INSTRUCTIONS FOR THE TASK: Find every line of the data below that has "execAgingRecastSetSchedule" in it. Reply with the number only.

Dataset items
---*---

-- ==== Sys2Proof/Laws/KeptSystem.lean ====
section
/-! SUPPORT. Of each operation that leaves the fuses, the queue, the output pairs and the lengths of the fixed tables as they are,
of the stores, the time, the power, the register space and the boundary: that it does. A proof cites the lemma and does not unfold the operation. -/
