-- ==== Sys2Proof/Laws/Commands.lean ====
section
/-! SUPPORT. What the meaning of each command keeps. -/

namespace Sys2Proof.Machine
theorem execCamSyncEdge_steps (i : Fin 5) (t0 : Nat) (falling : Bool) (width : Nat) (s : State) {t : State} (h : execCamSyncEdge i t0 falling width s = .next t) : Steps s t := by
  unfold execCamSyncEdge at h; cases h
  repeat' split
  all_goals first
    | exact .refl _
    | exact (takeEdge_kept _ _ _).steps
    | exact (takeEdge_kept _ _ _).steps.trans (nextFree_kept _).steps
    | exact (nextFree_kept _).steps

theorem execSyncEdgeMissing_steps (i : Fin 5) (s : State) {t : State} (h : execSyncEdgeMissing i s = .next t) : Steps s t := by
  unfold execSyncEdgeMissing at h; cases h
  repeat' split
  all_goals exact Kept.steps (by simp [Kept]; done)
theorem execGenlockCheck_steps (i : Fin 5) (s : State) {t : State} (h : execGenlockCheck i s = .next t) : Steps s t := by
  unfold execGenlockCheck at h; cases h
  repeat' split
  all_goals exact Kept.steps (by simp [Kept]; done)
theorem execBudgetSet_steps (r : Req) (s : State) {t : State} (h : execBudgetSet r s = .next t) : Steps s t := by
  unfold execBudgetSet at h; cases h; exact runPacket_steps budgetSetSpec_good _ _ _
theorem execRailStart_steps (s : State) {t : State} (h : execRailStart s = .next t) : Steps s t := by
  unfold execRailStart at h; cases h
  repeat' split
  all_goals exact Kept.steps (by simp [Kept]; done)
theorem execRailStaggerExpiry_steps (s : State) {t : State} (h : execRailStaggerExpiry s = .next t) : Steps s t := by
  unfold execRailStaggerExpiry at h; cases h
  repeat' split
  all_goals exact Kept.steps (by simp [Kept]; done)
theorem execRailInRegulation_steps (r : Fin 4) (reported : Bool) (s : State) {t : State} (h : execRailInRegulation r reported s = .next t) : Steps s t := by
  unfold execRailInRegulation at h; cases h
  repeat' split
  all_goals exact Kept.steps (by simp [Kept]; done)
theorem execMagnitudeFix_steps (s : State) {t : State} (h : execMagnitudeFix s = .next t) : Steps s t := by
  unfold execMagnitudeFix at h; cases h
  repeat' split
  all_goals exact Kept.steps (by simp [Kept]; done)
theorem execShuntMeasurement_steps (r : Fin 4) (microamps : Nat) (s : State) {t : State} (h : execShuntMeasurement r microamps s = .next t) : Steps s t := by
  unfold execShuntMeasurement at h; cases h
  repeat' split
  all_goals exact Kept.steps (by simp [Kept]; done)
theorem execHeadroomRequest_steps (h : HeadroomReq) (s : State) {t : State} (h : execHeadroomRequest h s = .next t) : Steps s t := by
  unfold execHeadroomRequest at h; cases h
  repeat' split
  all_goals exact Kept.steps (by simp [Kept]; done)
theorem execAmbientSet_steps (r : Req) (s : State) {t : State} (h : execAmbientSet r s = .next t) : Steps s t := by
  unfold execAmbientSet at h; cases h; exact runPacket_steps ambientSetSpec_good _ _ _
theorem execAmbientSensorRead_steps (lux : Option Nat) (s : State) {t : State} (h : execAmbientSensorRead lux s = .next t) : Steps s t := by
  unfold execAmbientSensorRead at h; cases h
  repeat' split
  all_goals exact Kept.steps (by simp [Kept]; done)
theorem execAmbientFallbackTimeout_steps (s : State) {t : State} (h : execAmbientFallbackTimeout s = .next t) : Steps s t := by
  unfold execAmbientFallbackTimeout at h; cases h
  repeat' split
  all_goals exact Kept.steps (by simp [Kept]; done)
theorem execInputCurrentSample_steps (mean10ms : Nat) (mean1s : Nat) (s : State) {t : State} (h : execInputCurrentSample mean10ms mean1s s = .next t) : Steps s t := by
  unfold execInputCurrentSample at h; cases h
  repeat' split
  all_goals exact Kept.steps (by simp [Kept]; done)
theorem execInputOvercurrent1s_steps (s : State) {t : State} (h : execInputOvercurrent1s s = .next t) : Steps s t := by
  unfold execInputOvercurrent1s at h; cases h
  repeat' split
  all_goals exact Kept.steps (by simp [Kept]; done)
theorem execLedgerRead_steps (r : Req) (s : State) {t : State} (h : execLedgerRead r s = .next t) : Steps s t := by
  unfold execLedgerRead at h; cases h; exact runPacket_steps ledgerReadSpec_good _ _ _
theorem execStreamLossTimeout_steps (l : Fin 8) (s : State) {t : State} (h : execStreamLossTimeout l s = .next t) : Steps s t := by
  unfold execStreamLossTimeout at h; cases h
  repeat' split
  all_goals exact Kept.steps (by simp [Kept]; done)
theorem execStreamReturn_steps (l : Fin 8) (s : State) {t : State} (h : execStreamReturn l s = .next t) : Steps s t := by
  unfold execStreamReturn at h; cases h
  repeat' split
  all_goals exact Kept.steps (by simp [Kept]; done)
theorem execColourSpaceSet_steps (r : Req) (s : State) {t : State} (h : execColourSpaceSet r s = .next t) : Steps s t := by
  unfold execColourSpaceSet at h; cases h; exact runPacket_steps colourSpaceSetSpec_good _ _ _
theorem execAlmanacLoad_steps (r : Req) (s : State) {t : State} (h : execAlmanacLoad r s = .next t) : Steps s t := by
  unfold execAlmanacLoad at h; cases h; exact runPacket_steps almanacLoadSpec_good _ _ _
theorem execAlmanacFileReceived_steps (s : State) {t : State} (h : execAlmanacFileReceived s = .next t) : Steps s t := by
  unfold execAlmanacFileReceived at h; cases h
  repeat' split
  all_goals exact Kept.steps (by simp [Kept]; done)
theorem execAlmanacSwap_steps (r : Req) (s : State) {t : State} (h : execAlmanacSwap r s = .next t) : Steps s t := by
  unfold execAlmanacSwap at h; cases h; exact runPacket_steps almanacSwapSpec_good _ _ _
theorem execAlmanacVerify_steps (r : Req) (s : State) {t : State} (h : execAlmanacVerify r s = .next t) : Steps s t := by
  unfold execAlmanacVerify at h; cases h; exact runPacket_steps almanacVerifySpec_good _ _ _
theorem execBinTableLoad_steps (r : Req) (s : State) {t : State} (h : execBinTableLoad r s = .next t) : Steps s t := by
  unfold execBinTableLoad at h; cases h; exact runPacket_steps binTableLoadSpec_good _ _ _
theorem execAgingRead_steps (r : Req) (s : State) {t : State} (h : execAgingRead r s = .next t) : Steps s t := by
  unfold execAgingRead at h; cases h; exact runPacket_steps agingReadSpec_good _ _ _
theorem execRecastDue_steps (s : State) {t : State} (h : execRecastDue s = .next t) : Steps s t := by
  unfold execRecastDue at h; cases h
  repeat' split
  all_goals exact Kept.steps (by simp [Kept]; done)
theorem execRecastSwap_steps (s : State) {t : State} (h : execRecastSwap s = .next t) : Steps s t := by
  unfold execRecastSwap at h; cases h
  repeat' split
  all_goals exact Kept.steps (by simp [Kept]; done)
theorem execAgingRecastSetSchedule_steps (r : Req) (s : State) {t : State} (h : execAgingRecastSetSchedule r s = .next t) : Steps s t := by
  unfold execAgingRecastSetSchedule at h; cases h; exact runPacket_steps agingRecastSpec_good _ _ _
theorem execAgingRecastNow_steps (r : Req) (s : State) {t : State} (h : execAgingRecastNow r s = .next t) : Steps s t := by
  unfold execAgingRecastNow at h; cases h; exact runPacket_steps agingRecastSpec_good _ _ _
theorem execAgingRecastSuspend_steps (r : Req) (s : State) {t : State} (h : execAgingRecastSuspend r s = .next t) : Steps s t := by
  unfold execAgingRecastSuspend at h; cases h; exact runPacket_steps agingRecastSpec_good _ _ _
theorem execStressSample_steps (s : State) {t : State} (h : execStressSample s = .next t) : Steps s t := by
  unfold execStressSample at h; cases h
  repeat' split
  all_goals exact Kept.steps (by simp [Kept]; done)
theorem execReportTrain_steps (p : Fin 48) (errors : List (BitVec 16)) (s : State) {t : State} (h : execReportTrain p errors s = .next t) : Steps s t := by
  unfold execReportTrain at h; cases h
  repeat' split
  all_goals exact Kept.steps (by simp [Kept]; done)
theorem execCellReadReply_steps (p : Fin 48) (words : List (BitVec 16)) (s : State) {t : State} (h : execCellReadReply p words s = .next t) : Steps s t := by
  unfold execCellReadReply at h; cases h
  repeat' split
  all_goals exact Kept.steps (by simp [Kept]; done)
theorem execCellReadTimeout_steps (p : Fin 48) (s : State) {t : State} (h : execCellReadTimeout p s = .next t) : Steps s t := by
  unfold execCellReadTimeout at h; cases h
  repeat' split
  all_goals exact Kept.steps (by simp [Kept]; done)
theorem execLinkWatchTimeout_steps (p : Fin 48) (s : State) {t : State} (h : execLinkWatchTimeout p s = .next t) : Steps s t := by
  unfold execLinkWatchTimeout at h; cases h
  repeat' split
  all_goals exact Kept.steps (by simp [Kept]; done)
theorem execLocalisation_steps (p : Fin 48) (s : State) {t : State} (h : execLocalisation p s = .next t) : Steps s t := by
  unfold execLocalisation at h; cases h
  repeat' split
  all_goals exact Kept.steps (by simp [Kept]; done)
theorem execTakeoverBurst_steps (l : Fin 24) (s : State) {t : State} (h : execTakeoverBurst l s = .next t) : Steps s t := by
  unfold execTakeoverBurst at h; cases h
  repeat' split
  all_goals exact Kept.steps (by simp [Kept]; done)
theorem execTakeoverCheck_steps (l : Fin 24) (s : State) {t : State} (h : execTakeoverCheck l s = .next t) : Steps s t := by
  unfold execTakeoverCheck at h; cases h
  repeat' split
  all_goals exact Kept.steps (by simp [Kept]; done)
theorem execRestoreTrial_steps (l : Fin 24) (s : State) {t : State} (h : execRestoreTrial l s = .next t) : Steps s t := by
  unfold execRestoreTrial at h; cases h
  repeat' split
  all_goals exact Kept.steps (by simp [Kept]; done)
theorem execCellFailed_steps (l : Fin 24) (cell : Fin 100) (s : State) {t : State} (h : execCellFailed l cell s = .next t) : Steps s t := by
  unfold execCellFailed at h; cases h
  repeat' split
  all_goals exact Kept.steps (by simp [Kept]; done)
theorem execChainPortTrimWrite_steps (p : Fin 48) (v : Word) (s : State) {t : State} (h : execChainPortTrimWrite p v s = .next t) : Steps s t := by
  unfold execChainPortTrimWrite at h; cases h
  repeat' split
  all_goals exact Kept.steps (by simp [Kept]; done)
theorem execChainPortSkewWrite_steps (p : Fin 48) (v : Word) (s : State) {t : State} (h : execChainPortSkewWrite p v s = .next t) : Steps s t := by
  unfold execChainPortSkewWrite at h; cases h
  repeat' split
  all_goals exact Kept.steps (by simp [Kept]; done)
theorem execDiodeConversion_steps (readings : List Int) (coreMilliwatts : Nat) (s : State) {t : State} (h : execDiodeConversion readings coreMilliwatts s = .next t) : Steps s t := by
  unfold execDiodeConversion at h; cases h
  repeat' split
  all_goals exact Kept.steps (by simp [Kept]; done)
theorem execDiodeBroken_steps (d : Fin 6) (s : State) {t : State} (h : execDiodeBroken d s = .next t) : Steps s t := by
  unfold execDiodeBroken at h; cases h
  repeat' split
  all_goals exact Kept.steps (by simp [Kept]; done)
theorem execDiodeReturn_steps (d : Fin 6) (s : State) {t : State} (h : execDiodeReturn d s = .next t) : Steps s t := by
  unfold execDiodeReturn at h; cases h
  repeat' split
  all_goals exact Kept.steps (by simp [Kept]; done)
theorem execNtcConversion_steps (input : Fin 16) (ratio : Nat) (s : State) {t : State} (h : execNtcConversion input ratio s = .next t) : Steps s t := by
  unfold execNtcConversion at h; cases h
  split
  · refine (foldl_kept (fun t k => ?_) _ _).steps
    split
    · exact convertSensor_kept _ _ _
    · exact .refl _
  · exact .refl _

---*---

OUTPUT OF THE TASK: 2